Jobst--

You wrote:

Yesterday I wondered whether under Approval Voting there
would always be some equilibrium of the following kind:
All voters specify "sincere" approvals in the sense that when they prefer X to Y
they do not approve of Y without approving of X; and no group of voters can improve
their result by changing their specified approvals to some different
but still "sincere" (!) set of approvals.


I hoped that such weak kinds of equilibria might exist always.

I reply:

This is a quick reply., using a simpler example. James posted a co-operation/defection exmple in which co-operation wasn't a Nash equilibriuim.

Actual preferences:

40: C
31: ABC
29: BAC

Say the voters don't know that A is any more popular than B.

If the A and B votes vote for A and B, then C loses. But say the A voters co-operate by voting for A and B, but the B voters defect by voting only for B. B wins. The B voters have succeeded in taking advantage of the co-operation of the A voters.
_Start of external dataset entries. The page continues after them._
-- ==== Sys2Proof/Machine/Operands.lean ====
section
/-! DEFINITION. Reading the fields of a request word, a command word, a parameter and a frame
(spec/30_encoding.md R90 to R97), and the number readings of spec/00_scope.md R9, R10. -/

namespace Sys2Proof

/-- Every named command, in the table's order (R99). -/
def Cmd.all : List Cmd :=
  [.getFirmwareVersion, .triggerDetection, .softReset, .hardReset, .saveSettings, .setFrameRate,
   .setBaudRate, .standardFormatCm, .standardFormatMm, .pixhawkFormat, .enableOutput,
   .disableOutput, .setI2cAddress, .setSerialMode, .setI2cMode]

/-- CMD_TABLE[c] (R99). -/
def CmdTable.word (t : CmdTable) : Cmd → CmdWord
  | .getFirmwareVersion => t.getFirmwareVersion
  | .triggerDetection   => t.triggerDetection
  | .softReset          => t.softReset
  | .hardReset          => t.hardReset
  | .saveSettings       => t.saveSettings
  | .setFrameRate       => t.setFrameRate
  | .setBaudRate        => t.setBaudRate
  | .standardFormatCm   => t.standardFormatCm
  | .standardFormatMm   => t.standardFormatMm
  | .pixhawkFormat      => t.pixhawkFormat
  | .enableOutput       => t.enableOutput
  | .disableOutput      => t.disableOutput
  | .setI2cAddress      => t.setI2cAddress
  | .setSerialMode      => t.setSerialMode
  | .setI2cMode         => t.setI2cMode

/-- The named command a word is, by equality of all 32 bits (R100, R235, decision D36); none for a
generic word. -/
def CmdTable.find? (t : CmdTable) (cmd : CmdWord) : Option Cmd :=
  Cmd.all.find? fun c => t.word c == cmd

namespace Machine

/-- REQ.OP, bits 1:0 (R90). -/
def reqOp (w : ReqWord) : BitVec 2 := w.extractLsb' 0 2

/-- REQ.RSV, bits 7:2 (R90). -/
def reqRsv (w : ReqWord) : BitVec 6 := w.extractLsb' 2 6

/-- REQ.PARAM, bits 31:8 (R90). -/
def reqParam (w : ReqWord) : Param := w.extractLsb' 8 24

/-- REQ.CMD, bits 63:32 (R90). -/
def reqCmd (w : ReqWord) : CmdWord := w.extractLsb' 32 32

/-- RL, the declared reply length, bits 7:0 of a command word (R94). -/
def cmdRl (c : CmdWord) : Byte := c.extractLsb' 0 8

/-- CL, the declared command length, bits 15:8 (R94). -/
def cmdCl (c : CmdWord) : Byte := c.extractLsb' 8 8

/-- ID, the command identifier, bits 23:16 (R94). -/
def cmdId (c : CmdWord) : Byte := c.extractLsb' 16 8

/-- ARG, the default argument byte, bits 31:24 (R94). -/
def cmdArg (c : CmdWord) : Byte := c.extractLsb' 24 8

/-- PARAM[7:0] (R97). -/
def paramLo (p : Param) : Byte := p.extractLsb' 0 8

/-- PARAM[15:8] (R97). -/
def paramMid (p : Param) : Byte := p.extractLsb' 8 8

/-- PARAM[23:16] (R97). -/
def paramHi (p : Param) : Byte := p.extractLsb' 16 8

/-- `u16le(lo, hi) = hi * 256 + lo` (R9). -/
def u16le (lo hi : Byte) : Word16 := hi ++ lo

/-- `s16(u)`, the signed reading of a 16-bit value (R9). -/
def s16 (u : Word16) : Int := u.toInt

/-- The low byte of a 16-bit register (R70, R76). -/
def loByte (u : Word16) : Byte := u.extractLsb' 0 8

/-- The high byte of a 16-bit register (R70, R76). -/
def hiByte (u : Word16) : Byte := u.extractLsb' 8 8

/-- `A[a..b]`, both ends included, empty when `b < a` (R10). -/
def slice (A : List Byte) (a b : Nat) : List Byte := (A.take (b + 1)).drop a

/-- The distance field of a frame, offsets 2 and 3 (R92). -/
def frameDist (f : Vector Byte 9) : Word16 := u16le f[2] f[3]

/-- The flux field of a frame, offsets 4 and 5 (R92). -/
def frameFlux (f : Vector Byte 9) : Word16 := u16le f[4] f[5]

/-- The raw temperature field of a frame, offsets 6 and 7 (R92). -/
def frameRawTemp (f : Vector Byte 9) : Word16 := u16le f[6] f[7]

/-- TEMP of a raw value: `(raw >> 3) - 256`, raw unsigned, computed exactly and then held as 16-bit
two's complement (41_frame.md R150, decision D12). -/
def tempOf (raw : Word16) : Word16 := BitVec.ofInt 16 (((raw.toNat >>> 3 : Nat) : Int) - 256)

end Machine
end Sys2Proof
end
That's the worst bad-example for Approval, and it's been mentioned by anti-Approval authors.

Of course it's a problem, but I've told some reasons why I don't consider it to be a serious problem.
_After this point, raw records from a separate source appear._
-- ==== Sys2Proof/Machine/Begin.lean ====
section
/-! DEFINITION. BEGIN: the acceptance step and the poll iteration (spec/44_facade.md R259 to R263). -/

namespace Sys2Proof.Machine

/-- BEGIN's completion: BEGUN is set whatever the status (R262). -/
def State.completeBegin (s : State) (st : Status) : State := { s with begun := true }.complete st

/-- BEGIN acceptance (R260): OPENED samples XPORT_OK; a transport that did not open completes at
once. -/
def acceptBegin (s : State) : State :=
  let s := { s with opened := s.xportOk }
  if s.xportOk then { s.timerStart .settle with phase := .bgSettle }
  else s.completeBegin .serialError

/-- BEGIN poll iteration (R261): once the settle delay is over, any waiting byte is the sign of life,
and none is consumed. -/
def pollBegin (s : State) : State :=
  let s := s.countPoll
  if s.expired then
    if 0 < s.rxCount then s.completeBegin .ready else s.completeBegin .serialError
  else s

/-- The meaning of BEGIN (R259): PARAM and CMD are ignored, and it needs no open transport. -/
def execBegin (_param : Param) (_cmd : CmdWord) (s : State) : Result :=
  request (fun _ => none) acceptBegin s

end Sys2Proof.Machine
end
If the B voters take victory in that way, it isn't a majorilty rule violation. The example suggests some reason to believe that A & B are similar, being a mutual majority set, in which case it won't matter so much which one wins.

If I were an A voter, and there were a possibility that the B voters would defect, I'd likely vote for both anyway, because if the B voters want B to win that badly, then maybe it's more important to them than it is to me which of {A,B} wins.
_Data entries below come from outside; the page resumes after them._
-- ==== Sys2Proof/Laws/Decode.lean ====
section
/-! SUPPORT. The fields of a packed request word, and the lookup of a word in the command table. -/

namespace Sys2Proof

open Sys2Proof.Machine

@[simp] theorem reqOp_packReq (c : CmdWord) (p : Param) (op : BitVec 2) :
    reqOp (packReq c p op) = op := by
  unfold reqOp packReq
  ext i
  simp
  grind

@[simp] theorem reqRsv_packReq (c : CmdWord) (p : Param) (op : BitVec 2) :
    reqRsv (packReq c p op) = 0 := by
  unfold reqRsv packReq
  ext i
  simp
  grind

@[simp] theorem reqParam_packReq (c : CmdWord) (p : Param) (op : BitVec 2) :
    reqParam (packReq c p op) = p := by
  unfold reqParam packReq
  ext i
  simp
  grind

@[simp] theorem reqCmd_packReq (c : CmdWord) (p : Param) (op : BitVec 2) :
    reqCmd (packReq c p op) = c := by
  unfold reqCmd packReq
  ext i
  simp
  grind

@[simp] theorem reqOp_reserved (r : BitVec 62) : reqOp (r ++ 0#2) = 0 := by
  unfold reqOp
  ext i
  simp
  grind

/-- A request word is its fields (R90). -/
theorem packReq_fields {w : ReqWord} (h : reqRsv w = 0) :
    packReq (reqCmd w) (reqParam w) (reqOp w) = w := by
  have hb : ∀ i < 6, w.getLsbD (2 + i) = false := by
    intro i hi
    have := congrArg (fun v : BitVec 6 => v.getLsbD i) h
    simpa [reqRsv, hi] using this
  apply BitVec.eq_of_getLsbD_eq
  intro i hi
  simp only [packReq, reqCmd, reqParam, reqOp, BitVec.getLsbD_append,
    BitVec.getLsbD_extractLsb', BitVec.getLsbD_zero]
  by_cases h1 : i < 2
  · simp [h1]
  · by_cases h2 : i - 2 < 6
    · have := hb (i - 2) h2
      rw [show 2 + (i - 2) = i by omega] at this
      simp [h1, h2, this]
    · by_cases h3 : i - 2 - 6 < 24
      · simp [h1, h2, h3, show 8 + (i - 2 - 6) = i by omega]
      · have h4 : i - 2 - 6 - 24 < 32 := by omega
        simp [h1, h2, h3, h4, show 32 + (i - 2 - 6 - 24) = i by omega]

/-- A word with OP = 0 is its upper 62 bits (R90, R103). -/
theorem reserved_fields {w : ReqWord} (h : reqOp w = 0) : w.extractLsb' 2 62 ++ 0#2 = w := by
  have hb : ∀ i < 2, w.getLsbD i = false := by
    intro i hi
    have := congrArg (fun v : BitVec 2 => v.getLsbD i) h
    simpa [reqOp, hi] using this
  apply BitVec.eq_of_getLsbD_eq
  intro i hi
  simp only [BitVec.getLsbD_append, BitVec.getLsbD_extractLsb', BitVec.getLsbD_zero]
  by_cases h1 : i < 2
  · simp [h1, hb i h1]
  · have h2 : i - 2 < 62 := by omega
    simp [h1, h2, show 2 + (i - 2) = i by omega]

/-- Every named command is in the list of all. -/
theorem Cmd.mem_all (c : Cmd) : c ∈ Cmd.all := by
  cases c <;> decide

/-- The name a lookup answers has the word looked up. -/
theorem CmdTable.find?_some {t : CmdTable} {cmd : CmdWord} {c : Cmd} (h : t.find? cmd = some c) :
    t.word c = cmd := by
  have := List.find?_some h
  simpa using this

/-- In a table of distinct words, each name is found by its word (R8, R100). -/
theorem CmdTable.find?_word {t : CmdTable} (h : t.Distinct) (c : Cmd) :
    t.find? (t.word c) = some c := by
  cases hf : t.find? (t.word c) with
  | none =>
    have := List.find?_eq_none.1 hf c (Cmd.mem_all c)
    simp at this
  | some d =>
    rw [List.inj_on_of_nodup_map h (Cmd.mem_all d) (Cmd.mem_all c) (CmdTable.find?_some hf)]

/-- The word of a named request (R99, R104). -/
theorem encode_named (t : CmdTable) (c : Cmd) (p : Param) :
    encode t (Instr.named c p) = packReq (t.word c) p 3 := by
  cases c <;> rfl

/-- A named request needs no condition to be encoded. -/
theorem encodable_named (t : CmdTable) (c : Cmd) (p : Param) :
    Instr.Encodable t (Instr.named c p) := by
  cases c <;> trivial

end Sys2Proof
end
But the problem can be avoided by discussion, negotiation, threats, etc. James reasonably said that those solutions just evade the problem, because the method itself isnt solving the problem. Nevertheless, if there's any reason to believe that A is more popular than B, or more of a compromise, a CW (maybe the C voters prefer A to B), or more ethical or honest, etc., then the A voters could publicize that they're voting only for A, because they know that the B voters are inclined to defect, and because of principle, since A is more honest, more popular, the CW, etc.

Anyway, if the B voters do that, and the A voters aren't content to let them get away with it, then, if the defection is resented as cheating, the A voters won't help the B voters' candidate(s) again, and the B voters have hurt their cause.

For all these reasons, and probably a few more, I don't consider that co-operation/defection problem to be a serious problem.

With Approval, and with wv Condorcet, if there's a CW, then there's always at least one Nash equilibrium in which the CW wins and no one reverses a preference.

That can't be said for Pluirality, IRV, or margins Condorcet, with which there are situations with a CW where the only Nash equilibria in which the CW wins have people reversing a preference to protect the CW's win.